Third time's the charm, I guess.

I'm a big fan of Michael Stackpole. At first it was just because of his Star Wars novels (which, in my not so humble opinion, are better than those of Timothy Zahn. Yes, I went there!). But I finally decided to read his other books such as Talion: Revenant and the DragonCrown War Cycle. So I was extremely excited a few years ago when this book came out.

But I had a little trouble with A Secret Atlas the first time I read it. Lots of characters, lots of place names, and a very complex plot. I read it a second time when the second book in the series, Cartomancy, came out. And now I've read it a third time since the third book, The New World, came out.

I'm glad I did. I didn't fully appreciate how rich a world Stackpole created the first time around.

The story revolves around the Anturasi clan, the royal cartographers of Nalenyr. They are charged with charting the world around them, a world emerging from the throes of what they call the Cataclysm, when a massive release of wild magic brought about an ice age. The charts created by Qiro Anturasi, the clan's patriarch, allows the merchants of Nalenyr to prosper greatly, much to the envy of their neighbors.

Qiro sends his two grandsons, Keles and Jorim, out on expeditions into the unknown. Keles is sent to explore the Wastes, a place where wild magic still reigns. Jorim is sent south on a ship called the Stormwolf to discover new lands. Both men are accompanied by interesting companions as they put themselves in danger, trying to appease their tempermental grandfather.

But other forces are afoot. Prince Pyrust, the regent of Deseirion, is intent on building an empire for himself and threatens Nalenyr. And on top of that, sinister forces are building that could easily tear apart the world as the Anturasi's know it.
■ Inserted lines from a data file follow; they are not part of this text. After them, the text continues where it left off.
/-- A fill fails: every group bound to the site on the die fails (R318). -/
def failFill (s : State) (die : Nat) (k : SiteKey) : State :=
  let s := endFill s die k
  { s with cores := s.cores.map fun e => if e.1 / 32 == die then (e.1, failCore k e.2) else e }

/-- Find room for a site's bytes and put them on a die, or fail (R318). -/
def fillWith (s : State) (die : Nat) (k : SiteKey) (bs : List PB) : State :=
  if anyBad bs then failFill s die k
  else
    let n := ceilDiv bs.length 4096
    let have_ := (linesOf (getDie s die) k).length
    match makeRoom die k (n - have_) ((getDie s die).lines.length + 1) s with
    | some s => landFill s die k (bytesOf bs)
    | none => failFill s die k

/-- The bytes of a version's site. -/
def siteRun (s : State) (v : VRec) (site : Nat) : List PB :=
  let i := verInfo s v
  let x := verSite i site
  let (a, b) := siteSpan i.ffmt i.fscl (2 ^ i.rank) x.aoff x.boff x.kd x.nd
  runBytes s v a (b - a)

/-- The home of a site's handle: its entry's, or as a binding entry of the die or an admission knows it. -/
def siteHome (s : State) (die : Nat) (k : SiteKey) : Nat :=
  match entryOf s k.part k.handle, bindsOf s die k with
  | some e, _ => e.home
  | none, b :: _ => b.home
  | none, [] => ((s.admissions.find? fun e => e.2.part == k.part && e.2.handle == k.handle && e.2.ver == k.ver).map (·.2.home)).getD 0x1FFF

/-- A replica asks the home of a site for its bytes, once there is room for them, which it keeps (R318, R319). -/
def askHome (s : State) (die : Nat) (k : SiteKey) (n p : Nat) : State :=
  match makeRoom die k (n - (linesOf (getDie s die) k).length) ((getDie s die).lines.length + 1) s with
  | none => failFill s die k
  | some s => sendRecord (modFill s die k fun f => { f with asked := true }) k.part p k.tenant 2 (.slab s.ownPeer die k)

/-- HERBARIUM_FILL: a running fill reads its site at its homes and lands, or fails; on a replica it asks the home
(R318, R319). -/
def runHerbFill (s : State) (die : Nat) (k : SiteKey) : State :=
  match (getDie s die).fills.find? fun f => f.key == k with
  | none => s
  | some f =>
    let home := siteHome s die k
    if home ≠ 0x1FFF then
      match peerCheck s die k.part home with
      | none => failFill s die k
      | some p => if f.asked then s else askHome s die k f.lines p
    else
      match (entryOf s k.part k.handle).bind fun e => recOf e k.ver with
      | some v => fillWith s die k (siteRun s v k.site)
      | none => failFill s die k

end Sys2Proof.Machine
end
Like I said, I had to read this book three times to truly appreciate it. The world that Stackpole has created for his characters to inhabit is so rich and densely layered with cultures and history that it took me that many times to become truly comfortable with it. Don't let that daunt you, though! Maybe I'm just slow.
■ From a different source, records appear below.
/-- Rows of values that no rule gives: a side-path child of another package, whose Herbarium is its own. -/
def freeRows (t : Task) (d m0 n0 n : Nat) : Nat → Got → Got
  | 0, g => g
  | k + 1, g =>
    let g := freeRows t d m0 n0 n k g
    let bs := (rangeFrom 0 (ceilDiv (n * fmtBits (taskFmt t).ofmt) 8)).map fun i => Config.freeByte d (65536 * k + i)
    match g.flt, outPut (childWriter true 0) t (tileRow t 2 (m0 + k) + n0 * fmtBits (taskFmt t).ofmt / 8) bs g.s with
    | none, .ok s => { g with s := s }
    | none, .error (c, va) => { g with flt := some { flv := 0, cause := c, opnd := 2, addr := va, path := [] } }
    | some _, _ => g

/-- A package child on another package: every bit of its result is fixed by R122, but for its side path.
DEDUCED (log entry 46). -/
def awayChild (t : Task) (m0 m n0 n : Nat) (s : State) : KidRes :=
  if (taskTile t).side then
    let d := s.fresh
    .got (freeRows t d m0 n0 n m
      { s := { s with fresh := d + 2 }
        sums := { ovf := fld (Config.freeWord d) 0 32, nans := fld (Config.freeWord d) 32 32, groups := (Config.freeWord (d + 1)).toNat } })
  else packChild true t m0 m n0 n s

-- A task's direct children.

/-- Direct children in all (R193, R202); a package of its own has one package child (R3). -/
def kidCount (t : Task) : Nat :=
  let m := taskM t
  let n := taskN t
  match t.unit.level with
  | 0 => 0
  | 1 => ceilDiv m 32
  | 2 => ceilDiv n 128
  | 3 => ceilDiv m 128 * ceilDiv n 512
  | 4 => ceilDiv n 512
  | _ => if t.solo then 1 else ceilDiv m 1024 * ceilDiv n 2048

/-- The logical peers of a launch's placement map (R64). -/
def mapPeers (s : State) (part tenant map : Nat) : List Nat :=
  if map = 0 then []
  else
    match sysLoad s part tenant .ls (natW map) 64 with
    | .error _ => []
    | .ok h =>
      let n := min (fieldAt h 2 2) 4096
      match sysLoad s part tenant .ls (natW (fieldAt h 8 8)) (2 * n) with
      | .error _ => []
      | .ok bs => (rangeFrom 0 n).map fun i => fieldAt bs (2 * i) 2 % 8192
/-- The peers of a pod-level task. -/
def taskPeers (s : State) (t : Task) : List Nat :=
  match t.lid.bind (smGet s.launches) with
  | some l => mapPeers s l.part l.tenant l.map
  | none => []

/-- The unit that a pod child goes to: 0 for this package, else 1 + its physical peer; none where its peer fails R301. -/
def podUnit (s : State) (t : Task) (ps : List Nat) (c : Nat) : Option Nat :=
  if ps.isEmpty then some 0
  else (peerCheck s (dieOf t.ctx) t.unit.part (ps.getD (c % ps.length) 0)).map fun p => if p = s.ownPeer then 0 else p + 1

/-- The next pass of a die-level task: the free quads, and no more children than the free share holds (R194, R195). -/
def diePass (s : State) (t : Task) (kids : List Nat) : Except ChildFault (List (Nat × Nat)) :=
  let die := taskDie t
  let quads := mappedQuads s die t.unit.part
  if quads.isEmpty then .error (placeFault 3 (kids.headD 0))
  else
    let free := quads.filter (quadIdle s t die)
    .ok ((kids.zip free).take (if t.fuse then 8 else stagingFree s t.unit.part die))

/-- The children that are issued together next, with their units; empty while none can be (R194, R201). -/
def nextPass (s : State) (t : Task) : Except ChildFault (List (Nat × Nat)) :=
  let kids := kidsLeft (kidCount t) t.done
  let (l, p) := t.place.getD (0, 0)
  match t.unit.level with
  | 0 => .ok [(0, p)]
  | 1 => .ok [(0, p)]
  | 2 =>
    match kids.find? fun j => (physical s (taskDie t) t.unit.part .core (4 * l + j)).isNone with
    | some j => .error (placeFault 2 j)
    | none => .ok (kids.map fun j => (j, (physical s (taskDie t) t.unit.part .core (4 * l + j)).getD 0))
  | 3 => diePass s t kids
  | 4 =>
    let dies := mappedDies s t
    if dies.isEmpty then .error (placeFault 4 (kids.headD 0))
    else .ok (((turns (kids.map fun j => (j, sliceDie s t (512 * j) (min 512 (taskN t - 512 * j)) dies))).head?).getD [])
  | _ =>
    let ps := if t.solo then [] else taskPeers s t
    match kids.find? fun c => (podUnit s t ps c).isNone with
    | some c => .error { flv := 5, cause := 12, opnd := 0xFF, addr := c, path := [] }
    | none => .ok (kids.map fun c => (c, (podUnit s t ps c).getD 0))

/-- Run a direct child on its unit. -/
def runKid (t : Task) (c p : Nat) (s : State) : KidRes :=
  let m := taskM t
  let n := taskN t
  let l := (t.place.map (·.1)).getD 0
  match t.unit.level with
  | 0 =>
    let core := 32 * taskDie t + p / 4
    if !coreFree s t core then .wait .nothing
    else withBinding false t core 0 m [] s fun s => bandRun false t core (32 * (p % 4)) 0 0 m 0 n s true s
  | 1 => coreChild false t (taskDie t) p l 0 m 0 n t.done s
  | 2 => coreChild false t (taskDie t) p (4 * l + c) 0 m (128 * c) (min 128 (n - 128 * c)) [] s
  | 3 => dieKid false t (taskDie t) 0 m 0 n c p s
  | 4 => packKid false t 0 m 0 n c p s
  | _ =>
    if t.solo then packChild false t 0 m 0 n s
    else
    let (i, j) := cellOf n 2048 c
    let rm := min 1024 (m - 1024 * i)
    let rn := min 2048 (n - 2048 * j)
    if p = 0 then packChild false t (1024 * i) rm (2048 * j) rn s else awayChild t (1024 * i) rm (2048 * j) rn s

-- Staging share of a running task.

/-- MiB of its die's share that a task holds. -/
def taskStage (t : Task) : Nat :=
  if t.st != .running then 0
  else
    match t.unit.level with
    | 2 => quadStage t
    | 3 => 4 + quadStage t * t.pass.length
    | _ => 0
/-- Replace a task, with the share that it holds. -/
def setTask (s : State) (t : Task) : State :=
  let old := ((s.tasks.find? fun x => x.id == t.id).map taskStage).getD 0
  let s := { s with tasks := s.tasks.map fun x => if x.id = t.id then t else x }
  if old = taskStage t then s
  else modDie s (taskDie t) fun d =>
    { d with stageUsed := smSet d.stageUsed t.unit.part (smGetD d.stageUsed t.unit.part 0 - old + taskStage t) 0 }
/-- A task is over. -/
def dropTask (s : State) (t : Task) : State :=
  let s := setTask s { t with st := .faulted }
  { s with tasks := s.tasks.filter fun x => x.id != t.id }

-- Faults and completion (R200 to R204, R381).

/-- The Docent reports a write that a task could not make (R381). DEDUCED (log entry 47). -/
def taskReport (t : Task) (va : Nat) (s : State) : State := report s 9 0 t.ctx t.itenant t.unit.part t.inst (natW va)

/-- Write as a scalar access of the issuer, whole or not at all; what cannot be written is reported (R381). -/
def issuerPut (t : Task) (va : Nat) (bs : List Byte) (s : State) : State :=
  match outRuns s t .ls t.itenant bs.length va bs.length [] with
  | .error (_, bad) => taskReport t bad s
  | .ok rs => putRuns (ownWriter s t) t rs (clean bs) s

/-- The sums of a task as a trailer. -/
def taskTrailer (t : Task) : List Byte :=
  trailerBytes (t.sums.ovf % 2 ^ 32) (t.sums.nans % 2 ^ 32) (taskM t) (taskN t) (taskFmt t).ofmt (t.sums.groups % 2 ^ 128)

/-- The 384 bytes of a fault area (R202). -/
def faultBytes (t : Task) (f : ChildFault) : List Byte :=
  let path := (f.path ++ List.replicate 5 0xFFFF).take 5
  let map := t.done.foldl (fun n c => n ||| 2 ^ c) 0
  leBytes 1 f.flv ++ leBytes 1 f.cause ++ leBytes 1 f.opnd ++ leBytes 1 (taskOp t) ++ leBytes 4 (taskTile t).w5.toNat ++ leBytes 8 f.addr ++
    path.flatMap (leBytes 2) ++ leBytes 6 0 ++ leBytes 8 t.num ++ leBytes 4 t.done.length ++ leBytes 4 (kidCount t) ++ leBytes 1 1 ++
    leBytes 15 0 ++ taskTrailer t ++ leBytes 256 map

/-- The task faults: its issuing level writes the fault area, and TILEF is due (R202, R203). -/
def failTask (t : Task) (f : ChildFault) (s : State) : State :=
  setTask (issuerPut t (recFault t.bytes) (faultBytes t f) s) { t with st := .faulted, pass := [], flt := [(0, f)] }

/-- Add 1 to the completion word at its home (R200): a release at the record's level, and a home atomic after what the issuing core
has on the way there. On a host page it is an AtomicOp, whose completion is its own (R236). -/
def bumpDone (t : Task) (s : State) : State :=
  let va := recDone t.bytes
  if va = 0 then s
  else if inWindow (natW va) then
    let bs := scratchRead s (coreOf t.ctx) (va % 2 ^ 22) 8
    if anyBad bs then taskReport t va s else issuerPut t va (leBytes 8 (valueOf bs + 1)) s
  else
    match sysRoute s t.unit.part t.itenant .ls true (natW va) with
    | .error _ => taskReport t va s
    | .ok pa =>
      let w := ownWriter s t
      let s := drainFor w t (pa / 64) s
      let (num, s) := if isHost pa then draw s else (0, s)
      if memPoison s pa 8 || (isHost pa && !Config.hostAtomicOk num) then taskReport t va s
      else
        let c := getCore s (coreOf t.ctx)
        let s := if wideScope s t.ctx t.unit.level && !isHost pa then sideWrite s (pa / 64) (c.cur ||| c.prv) else s
        putLine w t (pa / 64) (pa % 64) (clean (leBytes 8 (memNat s pa 8 + 1))) s

/-- Every child has completed (R200). -/
def completeTask (t : Task) (s : State) : State :=
  let wrote :=
    if (taskTile t).ovf && (taskOp t != 2 && taskOp t != 3) then
      outPut (ownWriter s t) t (roundUp (tileRow t 2 (taskM t)) 64) (taskTrailer t) s
    else .ok s
  match wrote with
  | .error (c, va) => failTask t { flv := t.unit.level, cause := c, opnd := 2, addr := va, path := [] } s
  | .ok s => dropTask (bumpDone t (onFull s t fun c => tcFinish c 5 t.num)) t

/-- The fault of the lowest child. -/
def lowestChild (l : List (Nat × ChildFault)) : Option ChildFault := (lowestFault l).map (·.2)

/-- A pass may be over: the task faults, completes, or its next pass can begin. -/
def settleTask (t : Task) (s : State) : State :=
  if !t.pass.all (fun p => t.done.contains p.1 || t.flt.any fun f => f.1 == p.1) then setTask s t
  else
    match lowestChild t.flt with
    | some f => failTask { t with pass := [] } f (setTask s { t with pass := [] })
    | none =>
      let t := { t with pass := [] }
      if (kidsLeft (kidCount t) t.done).isEmpty then completeTask t (setTask s t) else setTask s t

-- Selection (R75, R195, R197).

/-- The wait pairs of a task are satisfied. -/
def waitsOver (s : State) (t : Task) : Bool := t.waits.all fun w => decide (w.2.2 ≤ tcDone (tcOf (getCtx s w.1) w.2.1))
/-- MiB that a task must find free to start. -/
def stageNeed (t : Task) : Nat :=
  match t.unit.level with
  | 2 => quadStage t
  | 3 => 4 + quadStage t
  | _ => 0
/-- A task that its die can never hold fails at once; another waits for its share. -/
def shareOk (s : State) (t : Task) : Bool :=
  decide (stageNeed t = 0) || t.place.isNone || decide (stagingShare s t.unit.part (taskDie t) < stageNeed t) ||
    decide (stageNeed t ≤ stagingFree s t.unit.part (taskDie t))
/-- Tasks that hold a sequencer of a unit's level: a unit has its sequencers whatever the partition (R75). -/
def taskBusy (s : State) (u : UnitId) : Nat :=
  countIf (fun (t : Task) => t.unit.level == u.level && t.unit.n == u.n && (t.st == .running || t.st == .taken)) s.tasks
/-- One task goes before another. -/
def taskBefore (a b : Task) : Bool := decide (b.prio < a.prio) || (a.prio == b.prio && decide (a.seq < b.seq))
/-- The task that a unit selects. -/
def taskPick (s : State) (u : UnitId) : Option Task :=
  ((queuedAt s u).filter fun t => waitsOver s t && shareOk s t).foldl
    (fun best t => match best with | some b => if taskBefore t b then some t else best | none => some t) none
Part of the reason I had trouble with the density of the backstory is that I missed some details the first time through. For example, at the end of the book, a character reveals himself. This character is a major bad-guy who gets mentioned in passing once or twice earlier in the book. But because it was only in passing, I had forgotten about him completely when he finally popped up. I was completely confused the first time when I got there. The second and third time, though, I caught the earlier references.

That's only a minor criticism. Really, go read these books. They're a good magical romp set in a world that is slowly being discovered.